- _Information_:
_ _ _

-- ==== Sys2Proof/Laws/PowerFrames.lean ====
section
/-! SUPPORT. What each shared operation of the Power Sequencer and of Meter Inputs can change. -/

namespace Sys2Proof.Machine

open Sys2Proof

/-! ### The blocks that go together -/

/-- What the checking of a side into service writes: its power state, the mode, a store job, its closures, its port and display. -/
abbrev bringUpBlocks (i : Side) : List Block :=
  [.sidePower i, .power, .store, .fill i, .blend i, .valves i, .display i, .link, .port i, .arbiter, .sideMeters i,
    .meter { side := i, product := .lo }, .meter { side := i, product := .hi }]

/-- What the Power Sequencer can write of both sides. -/
abbrev powerBlocks : List Block := bringUpBlocks .a ++ bringUpBlocks .b ++ [.conversations]

theorem bringUp_sub (i : Side) : bringUpBlocks i ⊆ powerBlocks := by cases i <;> simp [powerBlocks]

theorem closure_sub (i : Side) : closureBlocks i ⊆ bringUpBlocks i := by simp

theorem port_sub (i : Side) : portBlocks i ⊆ powerBlocks := by cases i <;> simp [powerBlocks]

/-! ### Modes and power states -/

/-- A change that POWER_STAGE is to tell is no block of the part. -/
theorem addChange_only (s : State) (x : PowerChange) : OnlyChanges [] s (s.addChange x) := by
  intro b _; cases b <;> rfl

theorem editSide_only (i : Side) (f : SidePower → SidePower) (s : State) : OnlyChanges [.sidePower i] s (editSide i f s) :=
  setSidePower_only _ _ _

theorem setMode_only (m : PartMode) (c : PowerCause) (s : State) : OnlyChanges [.power] s (setMode m c s) :=
  (setPower_only s _).step (addChange_only _ _) (by simp)

theorem setStage_only (i : Side) (p : PowerState) (c : PowerCause) (f : SidePower → SidePower) (s : State) :
    OnlyChanges [.sidePower i] s (setStage i p c f s) := (editSide_only i _ s).step (addChange_only _ _) (by simp)

theorem clearAttended_only (i : Side) (s : State) : OnlyChanges [.sidePower i] s (clearAttended i s) :=
  ((editSide_only i _ s).step (addChange_only _ _) (by simp)).ite (.refl _ _)

/-- What a change of a power state leaves of the side's power, and what it tells (R157). -/
theorem setStage_spec (i : Side) (p : PowerState) (c : PowerCause) (f : SidePower → SidePower) (s : State) :
    (setStage i p c f s).sidePower.get i = { f (s.sidePower.get i) with state := p } ∧
      (setStage i p c f s).changes =
        s.changes ++ [.stage (powerNotice (some i) c (editSide i (fun q => { f q with state := p }) s))] :=
  ⟨PerSide.get_set_same _ _ _, rfl⟩

/-- What the clearing of ATTENDED leaves of the side's power (R169). -/
theorem clearAttended_sidePower (i : Side) (s : State) :
    (clearAttended i s).sidePower.get i = { s.sidePower.get i with attended := false } := by
  unfold clearAttended
  split
  · exact PerSide.get_set_same _ _ _
  · rename_i h
    generalize s.sidePower.get i = p at h ⊢
    cases p
    simp_all

theorem runTest_only (c : PowerCause) (s : State) : OnlyChanges [.power] s (runTest c s) := (setMode_only _ c s).ite (.refl _ _)

theorem enterUp_only (i : Side) (c : PowerCause) (s : State) : OnlyChanges (bringUpBlocks i) s (enterUp i c s) :=
  (((setStage_only i _ c _ s).mono (by simp)).step (setClosures_only i _ _) (by simp)).step (runTest_only _ _) (by simp)

theorem enterVerify_only (i : Side) (c : PowerCause) (s : State) : OnlyChanges (bringUpBlocks i) s (enterVerify i c s) := by
  unfold enterVerify
  extract_lets s1
  have h1 : OnlyChanges (bringUpBlocks i) s s1 := (setStage_only i _ c _ s).mono (by simp)
  split
  · exact ((h1.step (setPower_only _ _) (by simp)).step (queueJob_only _ _) (by simp)).step (editSide_only i _ _) (by simp)
  · exact h1.step (editSide_only i _ _) (by simp)
  · exact h1.trans (enterUp_only i _ _)
  · exact h1.trans (enterUp_only i _ _)

theorem upIfWaiting_only (c : PowerCause) (i : Side) (s : State) : OnlyChanges (bringUpBlocks i) s (upIfWaiting c i s) :=
  (enterUp_only i _ s).ite (.refl _ _)

theorem addClosureBoth_power (r : ClosureReason) (s : State) : OnlyChanges powerBlocks s (addClosureBoth r s) :=
  (addClosureBoth_only r s).mono (by simp [powerBlocks])

theorem makeResult_only (cal price : Comparison) (s : State) : OnlyChanges powerBlocks s (makeResult cal price s) := by
  unfold makeResult
  split
  · extract_lets w s1 s2 s3
    have h1 : OnlyChanges powerBlocks s s1 := (setPower_only s _).mono (by simp [powerBlocks])
    have h2 : OnlyChanges powerBlocks s s2 := (h1.trans (addClosureBoth_power _ _)).ite h1
    have h3 : OnlyChanges powerBlocks s s3 := (h2.trans (addClosureBoth_power _ _)).ite h2
    exact (h3.step (upIfWaiting_only _ .a _) (bringUp_sub .a)).step (upIfWaiting_only _ .b _) (bringUp_sub .b)
  · exact .refl _ _

theorem verifyExpired_only (s : State) : OnlyChanges powerBlocks s (verifyExpired s) := by
  unfold verifyExpired
  have h1 : OnlyChanges powerBlocks s (s.setPower { s.power with verification := .unverified }) :=
    (setPower_only s _).mono (by simp [powerBlocks])
  exact (((h1.trans (addClosureBoth_power _ _)).trans (addClosureBoth_power _ _)).step (upIfWaiting_only _ .a _)
    (bringUp_sub .a)).step (upIfWaiting_only _ .b _) (bringUp_sub .b)

/-! ### The stages -/

theorem enterAdmit_only (i : Side) (s : State) : OnlyChanges (bringUpBlocks i) s (enterAdmit i s) := by
  unfold enterAdmit
  extract_lets s1
  have h1 : OnlyChanges (bringUpBlocks i) s s1 := (setStage_only i _ _ _ s).mono (by simp)
  exact (OnlyChanges.ite (h1.trans (enterVerify_only i _ _))
    ((h1.step (startRequest_only i _) (by simp)).step (editSide_only i _ _) (by simp))).ite (h1.trans (enterVerify_only i _ _))

theorem endCheck_only (i : Side) (s : State) : OnlyChanges (bringUpBlocks i) s (endCheck i s) := by
  unfold endCheck
  extract_lets s1
  have h1 : OnlyChanges (bringUpBlocks i) s s1 := ((addClosure_only i _ s).mono (closure_sub i)).ite (.refl _ _)
  exact ((h1.step (setSideMeters_only _ i _) (by simp)).step (zeroCreep_only i _) (by simp)).trans (enterAdmit_only i _)

theorem tryEndCheck_only (i : Side) (s : State) : OnlyChanges (bringUpBlocks i) s (tryEndCheck i s) :=
  (endCheck_only i s).ite (.refl _ _)

theorem enterCheck_only (i : Side) (c : PowerCause) (s : State) : OnlyChanges (bringUpBlocks i) s (enterCheck i c s) :=
  (((setStage_only i _ c _ s).mono (by simp)).step (setDisplay_only _ i _) (by simp)).step (sendDue_only i _) (by simp)

theorem reportCheck_only (i : Side) (s : State) : OnlyChanges (bringUpBlocks i) s (reportCheck i s) :=
  ((editSide_only i _ s).mono (by simp)).step (tryEndCheck_only i _) (List.Subset.refl _)

theorem setStageHeat_only (i : Side) (on : Bool) (s : State) : OnlyChanges [.display i, .arbiter] s (setStageHeat i on s) :=
  ((setDisplay_only s i _).mono (by simp)).step (updateHeat_only i _) (List.Subset.refl _)

theorem enterHeat_only (i : Side) (s : State) : OnlyChanges (bringUpBlocks i) s (enterHeat i s) := by
  unfold enterHeat
  extract_lets s1
  have h1 : OnlyChanges (bringUpBlocks i) s s1 := (setStage_only i _ _ _ s).mono (by simp)
  exact (h1.trans (enterCheck_only i _ _)).ite
    ((h1.step (setStageHeat_only i _ _) (by simp)).step (editSide_only i _ _) (by simp))

theorem endHeat_only (i : Side) (c : PowerCause) (s : State) : OnlyChanges (bringUpBlocks i) s (endHeat i c s) :=
  ((setStageHeat_only i _ s).mono (by simp)).step (enterCheck_only i _ _) (List.Subset.refl _)

theorem heatExpired_only (i : Side) (s : State) : OnlyChanges (bringUpBlocks i) s (heatExpired i s) :=
  OnlyChanges.step (((addClosure_only i _ s).mono (closure_sub i)).ite ((editSide_only i _ s).mono (by simp)))
    (endHeat_only i _ _) (List.Subset.refl _)

theorem takeSupplyGood_only (i : Side) (s : State) : OnlyChanges (bringUpBlocks i) s (takeSupplyGood i s) := by
  unfold takeSupplyGood
  extract_lets w s1 s2
  have h1 : OnlyChanges (bringUpBlocks i) s s1 := (setClosures_only i _ s).mono (by simp)
  have h2 : OnlyChanges (bringUpBlocks i) s s2 := ((h1.step (setDisplay_only _ i _) (by simp)).step (sendDue_only i _) (by simp)).step (updateHeat_only i _) (by simp)
  exact (h2.step (setPower_only _ _) (by simp)).trans (enterHeat_only i _)

theorem takePermit_only (i : Side) (s : State) : OnlyChanges (bringUpBlocks i) s (takePermit i s) := by
  unfold takePermit
  extract_lets w s1
  have h1 : OnlyChanges (bringUpBlocks i) s s1 :=
    ((setPower_only s _).mono (by simp)).step (setStage_only i _ _ _ _) (by simp)
  exact (h1.trans (takeSupplyGood_only i _)).ite h1

theorem grantPermit_only (s : State) : OnlyChanges powerBlocks s (grantPermit s) := by
  unfold grantPermit
  split
  · exact (takePermit_only _ s).mono (bringUp_sub _)
  · exact .refl _ _

theorem leavePermit_only (i : Side) (s : State) : OnlyChanges [.power] s (leavePermit i s) := by
  dsimp only [leavePermit]
  exact (setPower_only s _).ite (setPower_only s _)

theorem joinPermit_only (i : Side) (s : State) : OnlyChanges [.power] s (joinPermit i s) := setPower_only _ _

theorem beginBringUp_only (i : Side) (s : State) : OnlyChanges (bringUpBlocks i) s (beginBringUp i s) := by
  unfold beginBringUp
  extract_lets s0 s1
  have h0 : OnlyChanges (bringUpBlocks i) s s0 := ((editSide_only i _ s).mono (by simp)).step (clearAttended_only i _) (by simp)
  have h1 : OnlyChanges (bringUpBlocks i) s s1 := (h0.step (editSide_only i _ _) (by simp)).step (addClosure_only i _ _) (closure_sub i)
  exact h1.ite (h1.step (joinPermit_only i _) (by simp))

theorem wakingEntry_only (c : PowerCause) (s : State) : OnlyChanges powerBlocks s (wakingEntry c s) := by
  unfold wakingEntry
  extract_lets w s1
  have h1 : OnlyChanges powerBlocks s s1 := ((setPower_only s _).mono (by simp [powerBlocks])).step (setMode_only _ _ _) (by simp [powerBlocks])
  exact ((h1.step (beginBringUp_only .a _) (bringUp_sub .a)).step (beginBringUp_only .b _) (bringUp_sub .b)).trans (grantPermit_only _)

theorem cancelNight_only (s : State) : OnlyChanges powerBlocks s (cancelNight s) := by
  unfold cancelNight
  extract_lets offA offB w s2 s3 s4
  have h2 : OnlyChanges powerBlocks s s2 :=
    ((setPower_only s _).mono (by simp [powerBlocks])).step (setMode_only _ _ _) (by simp [powerBlocks])
  have h3 : OnlyChanges powerBlocks s s3 := (h2.step (beginBringUp_only .a _) (bringUp_sub .a)).ite h2
  have h4 : OnlyChanges powerBlocks s s4 := (h3.step (beginBringUp_only .b _) (bringUp_sub .b)).ite h3
  exact (h4.trans (grantPermit_only _)).ite ((setMode_only _ _ s).mono (by simp [powerBlocks]))

/-! ### The end of a side's supply -/

theorem supplyOff_only (i : Side) (s : State) : OnlyChanges powerBlocks s (supplyOff i s) :=
  ((((editSide_only i _ s).mono (by simp)).step (unpowerDisplay_only i _) (by simp) : OnlyChanges (bringUpBlocks i) s _).mono
    (bringUp_sub i)).step (disablePort_only i _ _) (port_sub i)

theorem darkReport_only (i : Side) (s : State) : OnlyChanges powerBlocks s (darkReport i s) := by
  dsimp only [darkReport]
  refine OnlyChanges.ite (OnlyChanges.ite ?_ (supplyOff_only i s)) (.refl _ _)
  exact ((supplyOff_only i s).step (joinPermit_only i _) (by simp [powerBlocks])).trans (grantPermit_only _)

theorem beginShut_only (i : Side) (s : State) : OnlyChanges powerBlocks s (beginShut i s) := by
  dsimp only [beginShut]
  have h1 : OnlyChanges powerBlocks s (editSide i (fun p => { p with shutting := true }) s) :=
    ((editSide_only i _ s).mono (by simp) : OnlyChanges (bringUpBlocks i) s _).mono (bringUp_sub i)
  have hd : [Block.display i] ⊆ powerBlocks := List.Subset.trans (by simp) (bringUp_sub i)
  exact OnlyChanges.ite (OnlyChanges.ite (h1.trans (darkReport_only i _)) ((h1.step (setDisplay_only _ i _) hd).step
    (sendDue_only i _) hd)) (.refl _ _)

theorem stopSide_only (i : Side) (r : PortReason) (s : State) : OnlyChanges powerBlocks s (stopSide i r s) := by
  unfold stopSide
  extract_lets s1 s2
  have h1 : OnlyChanges powerBlocks s s1 :=
    ((disablePort_only i r s).mono (port_sub i)).step (setStageHeat_only i _ _)
      (List.Subset.trans (by simp : [Block.display i, .arbiter] ⊆ bringUpBlocks i) (bringUp_sub i))
  have h2 : OnlyChanges powerBlocks s s2 :=
    h1.step (editSide_only i _ _) (List.Subset.trans (by simp : [Block.sidePower i] ⊆ bringUpBlocks i) (bringUp_sub i))
  exact (h2.step (leavePermit_only i _) (by simp [powerBlocks])).trans (beginShut_only i _)

/-! ### Night -/

theorem nightClose_only (i : Side) (s : State) : OnlyChanges (closureBlocks i) s (nightClose i s) :=
  ((removeWaiting_only i _ _ s).mono (by simp)).step (addClosure_only i _ _) (List.Subset.refl _)

theorem nightClose_power (i : Side) (s : State) : OnlyChanges powerBlocks s (nightClose i s) :=
  ((nightClose_only i s).mono (closure_sub i)).mono (bringUp_sub i)

theorem nightEntry_only (c : PowerCause) (s : State) : OnlyChanges powerBlocks s (nightEntry c s) := by
  unfold nightEntry
  extract_lets s1
  have h1 : OnlyChanges powerBlocks s s1 :=
    (((nightClose_power .a s).trans (stopSide_only .a _ _)).trans (nightClose_power .b _)).trans (stopSide_only .b _ _)
  exact (h1.step (setMode_only _ _ _) (by simp [powerBlocks])).trans (grantPermit_only _)

theorem nightIfLast_only (s : State) : OnlyChanges powerBlocks s (nightIfLast s) := (nightEntry_only _ s).ite (.refl _ _)

theorem stopBringUp_only (i : Side) (s : State) : OnlyChanges powerBlocks s (stopBringUp i s) := by
  dsimp only [stopBringUp]
  exact (stopSide_only i _ s).ite (.refl _ _)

_ _ _

- _What you need to do_:
Pick out, from the lines above, every one that contains the string "cancelNight".

- _Written response_:
theorem cancelNight_only (s : State) : OnlyChanges powerBlocks s (cancelNight s) := by
  unfold cancelNight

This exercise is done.